Возле Летнего сада я открыл книгу и прочитал страниц пять. Что могу сказать: речную и морскую тему дополнили невразумительно длинные, закрученные, выпуклые верлибры с назойливыми подвываниями. Наверное, Лика очень страдала, но мне было все равно. Я бросил книгу в воду. «Черные тетради», блядь.
IX
Лучшие песни протеста были придуманы людьми, которые ненавидят мир. Лучшие проекты были оформлены под знаком ненависти к тому, что дается просто – к пустой и понятной ежедневной действительности. Люди, которые ненавидели этот мир, написали лучшие картины и книги. Никогда не возьму того, что мне дается за так. Мне надо больше – кричали они, люди, которые ненавидят мир. Мир, но не жизнь.
Что такое герой наоборот? Это тот, кто любит мир и ненавидит жизнь.
Фэд – славный парень. С ним было довольно легко, это я в нем ценил, как никто. Но он ненавидит жизнь. И, я подозреваю, любит мир. Пока я кочевал с работы на работу, с заработка на заработок, пытался что-то схватить, он, в сущности, делал то же самое. Только с жутко надменной физией – и это меня раздражало больше всего. Если ты никому не нужный иммигрант, или, как тут говорят, скобарь, то хотя бы имей смелость признаться себе в этом, а не изображать из себя непонятно кого. Хуже бедного и неустроенного человека может быть только бедный и неустроенный с непомерными амбициями. Как хуже бомжа может быть только бомж, подстригающий ногти.
Я понял все это про него во время бесконечно долгих разговоров. Уж он очень любил обсуждать со мной свои зарплаты и гонорары. Обсуждались только те деньги, в которых ему отказали и которые ему не достались.
– Ходил в Мариинку. Хотел устроиться к ним в штат фотографом, там семьдесят тыщ положили.
Я молчал, зная, что он продолжит в любом случае.
– Не сдюжил на собеседовании. Спросили, на какой на балет я ходил в последний раз.
– И ты?
– Сказал, на «Три поросенка».
– Он же детский вроде бы. Помню, у нас в ТЮЗе шел.
– Ну так я и говорю – завалили, суки.
– Когда ты ходил на «Три поросенка»?
Фэд принимался яростно чесать нос и одновременно поправлять челку.
– В семь лет.
Тут он с достоинством закуривал.
– Не взяли, значит, на семьдесят косарей? – уточнял я.
– Не-а, – выдыхал он дым и снова тер нос.
Далее следовал длинный мандеж на тему общей усталости и собственного великолепия. В общем, я перестал это терпеть.
А потом произошло то, чего я никак не мог ожидать.

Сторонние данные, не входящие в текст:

-- ==== Sys2Proof/Tests/Slice0.lean ====
section
/-! SUPPORT. Tests: ill-formed commands, the manual's worked cases, and for the statements states that
meet their hypotheses. -/

namespace Sys2Proof.Tests

open Sys2Proof Sys2Proof.Machine

set_option maxRecDepth 20000

/-! ### Ill-formed commands, one for each check of WellFormed -/

theorem test_wf_snrA : (Instr.burstDetected 0 0 true false (List.replicate 59 0)
    (List.replicate 60 0)).wellFormed = false := by decide
theorem test_wf_snrB : (Instr.burstDetected 0 0 true false (List.replicate 60 0)
    (List.replicate 61 0)).wellFormed = false := by decide
/-- Symbols whose 60 groups carry nothing, on both paths. -/
def blank (k : Nat) : SymbolsHeard :=
  ⟨List.replicate k (List.replicate 60 []), List.replicate k (List.replicate 60 [])⟩
/-- No group notched. -/
def open60 : List Bool := List.replicate 60 false
theorem test_wf_header : (Instr.headerOutcome 0 ⟨blank 2, open60⟩).wellFormed = true ∧
    (Instr.headerOutcome 0 ⟨blank 1, open60⟩).wellFormed = false ∧
    (Instr.headerOutcome 0 ⟨blank 3, open60⟩).wellFormed = false := by decide
theorem test_wf_sender_notch :
    (Instr.headerOutcome 0 ⟨blank 2, List.replicate 59 false⟩).wellFormed = false := by decide
theorem test_wf_symbol_groups : (Instr.headerOutcome 0
    ⟨⟨(blank 2).onA, List.replicate 2 (List.replicate 59 [])⟩, open60⟩).wellFormed = false := by decide
theorem test_wf_symbol_carriers : (Instr.headerOutcome 0
    ⟨⟨(blank 2).onA, List.replicate 2 (List.replicate 60 (List.replicate 15 [true]))⟩,
      open60⟩).wellFormed = false := by decide
theorem test_wf_review : (Instr.reviewComplete 0 17).wellFormed = false := by decide
theorem test_wf_block : (Instr.blockHanded 0 (blank 0)).wellFormed = false ∧
    (Instr.blockHanded 0 (blank 29)).wellFormed = false ∧
    (Instr.blockHanded 0 ⟨(blank 10).onA, (blank 9).onB⟩).wellFormed = false := by decide
theorem test_wf_receipt : (Instr.receiptSlotEnd 0 (some ⟨0, true, false, List.replicate 60 0,
    List.replicate 59 0, List.replicate 60 [], List.replicate 60 []⟩)).wellFormed = false ∧
    (Instr.receiptSlotEnd 0 (some ⟨0, true, false, List.replicate 60 0, List.replicate 60 0,
      List.replicate 61 [], List.replicate 60 []⟩)).wellFormed = false := by decide
theorem test_wf_silence : (Instr.silenceInstant 0 0).wellFormed = false := by decide
theorem test_wf_mapSet : (Instr.mapSetLifetime 0 17).wellFormed = false := by decide
theorem test_wf_lastUnicast : (Instr.lastUnicastExpiry 0 0).wellFormed = false := by decide
theorem test_wf_lastNotice : (Instr.lastNoticeExpiry 0 17).wellFormed = false := by decide
theorem test_wf_resend : (Instr.robustResendExpiry 0 0).wellFormed = false := by decide
theorem test_wf_data_descriptor : (Instr.frameExpiry 0 .data 160).wellFormed = false := by decide
theorem test_wf_notice_descriptor : (Instr.frameExpiry 0 .notice 32).wellFormed = false := by decide
theorem test_wf_reassembly : (Instr.reassemblyTimeout 0 33).wellFormed = false := by decide
theorem test_wf_forwarding : (Instr.forwardingAging 0 257).wellFormed = false := by decide
theorem test_wf_flash : (Instr.flashReadEnd 0 (List.replicate 53 0xFF)).wellFormed = false := by
  decide
theorem test_wf_stretch_empty : (Instr.ingressBlockDraw 0 [] false).wellFormed = false := by decide
theorem test_wf_stretch_long :
    (Instr.ingressBlockDraw 0 (List.replicate 129 0) false).wellFormed = false := by decide

/-! ### The table's rows have no bits (log entry 1) -/

theorem test_no_word : decodeTableWord 0 0 = none := rfl

/-! ### Line-Cycle Unit: the cases of 1.8 and 1.9 -/

/-- An LCU in ACQUIRING after a crossing at `prev`, with the period estimate and the count. -/
def acquiring (prev : Time) (p16 n : Nat) : Lcu :=
  { resetLcu with lock := .acquiring, tPrev := some prev, p16 := p16, accCount := n }

/-- 1.8, row 2. -/
theorem test_seed : acquireMeasure (acquiring 3120 0 0) 20008 = (1, 320128) := by decide
/-- 1.8, row 3: a step of −72. -/
theorem test_accept : acquireMeasure (acquiring 23128 320128 1) 19972 = (2, 320056) := by decide
/-- 1.8, row 4. -/
theorem test_not_valid : acquireMeasure (acquiring 43100 320056 2) 6772 = (0, 320056) := by decide
/-- 1.8, rows 9, 10, 11 and 13: eighths truncated toward zero. -/
theorem test_period_updates : periodUpdate 320079 19992 = 320054 ∧ periodUpdate 320054 20008 = 320063 ∧
    periodUpdate 320063 19992 = 320040 ∧ periodUpdate 320051 19992 = 320029 := by decide
/-- 1.8, the phases after the lock: 299, not 300. -/
theorem test_phase : phaseAt { resetLcu with lock := .locked, tLast := some 223080, p16 := 320029 }
    228080 = some 299 := by decide
/-- 1.8: the holdover instant; 1.9: the loss instant. -/
theorem test_instants : holdoverAt 223080 320029 = 243881 ∧ lossAt 243072 320010 = 883892 := by decide
/-- 1.9: 1.596 and 2.9989 periods. -/
theorem test_nearest : nearestPeriods 320010 31928 = 2 ∧ nearestPeriods 320010 59980 = 3 := by decide

/-! ### Line Modem: maps, measurements, headers and checks -/

/-- 2.4: the capacities of robust bursts and of a full train. -/
theorem test_capacity : symbolsNeeded 1 (robustBits 60) = 10 ∧ symbolsNeeded 3 (robustBits 60) = 28 ∧
    blocksCarried 28 (robustBits 40) = 2 ∧ receiptLimit 40 = 14 ∧
    dataBits (List.replicate 60 8) = 5760 ∧ symbolsNeeded 48 5760 = 10 := by decide
/-- 2.4: eleven groups at loading 1 beat the robust map, ten do not. -/
theorem test_beats_robust : beatsRobust 60 (List.replicate 11 1 ++ List.replicate 49 0) = true ∧
    beatsRobust 60 (List.replicate 10 1 ++ List.replicate 50 0) = false := by decide
/-- R22: 0.25 dB units, rounded down and held within 0..255. -/
theorem test_snr : snrUnits 5999 = 23 ∧ snrUnits (-300) = 0 ∧ snrUnits 70000 = 255 := by decide
/-- The check sequence of the bytes "123456789", as Ethernet sends it. -/
theorem test_frame_check : frameCheck [0x31, 0x32, 0x33, 0x34, 0x35, 0x36, 0x37, 0x38, 0x39] =
    [0x26, 0x39, 0xF4, 0xCB] := by decide
/-- Chapter 11: the fields of the worked header between the addresses and the check. -/
theorem test_header_fields : (headerFields ⟨0x2A17, 0, 1, some 299, .slot 1 8, 4, 13⟩).drop 112 =
    [true, false, false, true, false, false, true, false, true, false, true, true,
     false, false, true, true, false, false, false,
     false, false, true, false, false, false, false, true, true, false, true] := by decide

/-! ### Claim Controller: the words of 3.7 and the generator -/

/-- 3.7: the claim words of A, B and C. -/
theorem test_claim_words : claimWord 1 false 0x0006 = 0xC6#8 ∧ claimWord 1 true 0x0002 = 0xD2#8 ∧
    claimWord 3 false 0x000F = 0x8F#8 := by decide
/-- R42: four steps of the generator. -/
theorem test_rng : rngDraw 0x8C21 = 0xC215#16 := by decide

/-! ### Link Adaptation Engine: the cases of chapter 5 -/

/-- 5.2: two filings into a group. -/
theorem test_filing : fileGroup true ⟨0, 0⟩ 96 = ⟨96, 96⟩ ∧ fileGroup false ⟨96, 96⟩ 92 = ⟨95, 92⟩ := by
  decide

/-- A map of three bands of 20 groups (5.4). -/
def bands (l m h : Nat) : List Nat :=
  List.replicate 20 l ++ List.replicate 20 m ++ List.replicate 20 h

/-- 5.4: window 5 joins slot 0 with one unit to spare; window 3 does not. -/
theorem test_joins : joins (bands 6 5 4) (bands 6 6 5) = true ∧
    joins (bands 6 5 4) (bands 3 3 2) = false := by decide
/-- 5.4: the twelve windows. -/
theorem test_grouping : groupWindows [] [some (bands 6 6 4), some (bands 6 6 4), some (bands 6 5 4),
    some (bands 3 3 2), some (bands 3 3 2), some (bands 6 6 5), some (bands 6 6 4), none,
    some (bands 2 6 4), some (bands 2 6 4), some (bands 6 6 4), some (bands 3 2 2)] =
    ([bands 6 5 4, bands 3 2 2, bands 2 6 4],
     [some 0, some 0, some 0, some 1, some 1, some 0, some 0, none, some 2, some 2, some 0, some 1]) := by
  decide
/-- 5.4: the forced join. -/
theorem test_forced : forcedSlot (bands 6 1 1)
    (numberedSlots [bands 6 5 4, bands 3 3 2, bands 1 1 6, bands 2 6 4]) = some 0 := by decide
/-- 5.5: the slots after the announcement. -/
theorem test_announce :
    announceSlot ⟨some ⟨7, bands 3 3 2⟩, none⟩ (some (bands 3 2 2)) =
      ⟨some ⟨8, bands 3 2 2⟩, some ⟨7, bands 3 3 2⟩⟩ ∧
    announceSlot ⟨none, some ⟨4, bands 1 6 4⟩⟩ (some (bands 2 6 4)) =
      ⟨some ⟨5, bands 2 6 4⟩, some ⟨4, bands 1 6 4⟩⟩ := by decide
/-- 5.5: test (c) holds at an eighth, and not below it. -/
theorem test_material : materialChange (some (bands 3 3 2)) (some (bands 3 2 2)) = true ∧
    materialChange (some (bands 6 5 4)) (some (bands 6 5 3)) = false := by decide

/-! ### Transmit Scheduler: run ends and admission -/

/-- A window list with windows 2 and 3, and 11 and 0, on slot 0. -/
def runList : WindowList :=
  [some 0, none, some 0, some 0, none, none, none, none, none, none, none, some 0]

/-- 7.6: the run-end cases. -/
theorem test_run_ends : runBound runList 0 250 320000 = 28 ∧ runBound runList 0 390 320000 = 0 ∧
    runBound runList 0 380 320000 = 4 ∧ runBound runList 0 1160 320000 = 28 ∧
    runBound runList 0 250 266667 = 28 := by decide
/-- 7.2: the admission cases, the frame's blocks already drawn. -/
theorem test_admission : admissible 7 false ⟨57, 160, 64, 32, 256⟩ = true ∧
    admissible 7 false ⟨55, 160, 64, 32, 256⟩ = false ∧
    admissible 6 false ⟨55, 160, 64, 32, 256⟩ = true ∧
    admissible 0 false ⟨0, 160, 64, 32, 256⟩ = true ∧
    admissible 0 true ⟨0, 160, 64, 32, 256⟩ = false ∧
    admissible 4 false ⟨399, 0, 64, 32, 256⟩ = false := by decide

/-! ### Port Unit -/

/-- 9.7, frame f: 200 quanta. -/
theorem test_pause : pauseTime 200 = 103 := by decide

/-! ### States that meet the hypotheses of the statements -/

/-- This station's address. -/
def own : Addr := 0x020000000001
/-- A peer's address. -/
def far : Addr := 0x020000000002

Была суббота в конце июня, я отработал день, забрал свои 4800 и ехал домой. Когда я поднимался по эскалатору на «Спортивной», меня кто-то внезапно взял под локоть. Я обернулся и увидел хищную улыбку, проворные, цепкие, как у тираннозавра, пальцы, сосредоточенные в области худосочной груди.
Шульга, собственной персоной. Откуда он вылез? На «Спортивной» что, прорубили ворота в преисподнюю? Будто прочитав мои мысли, он тут же засмеялся – от души и как-то властно.
Впервые я увидел человека, вернувшегося из заключения – будто с того света. Мы вышли из метро и довольно тепло обнялись. Я, несмотря на оторопь, и вправду был рад его видеть – моего школьного приятеля, поджигателя сараев и устроителя знаменитой «Гаражной распродажи – 2002», язву на теле наркорынка малых городов Руси. Появление Шульги было столь неожиданным, что я даже не успел как следует удивиться. Такими темпами я скоро вообще разучусь это делать.
Пока мы шли куда глаза глядят, я старательно его разглядывал: та демоническая энергия все еще сверкала в нем, но – тусклее. Поток его необузданной силы будто бы теперь проступал через легкую дымовую завесу. Лицо Шульги стало шире, серьезнее, представительнее даже, движения его округлились и замедлились. В остальном он остался таким же сухощавым жилистым ящером, все так же хотел вцепиться во все живое и теплое своими цепкими, проворными пальчонками.
Я сразу же решил, что не буду у него ничего выпытывать про его удивительные приключения в местах не столь отдаленных. Сам он так ничего и не рассказал. Заметил только, что отпустили его пораньше за хорошее поведение, «да и держать там меня было не за что».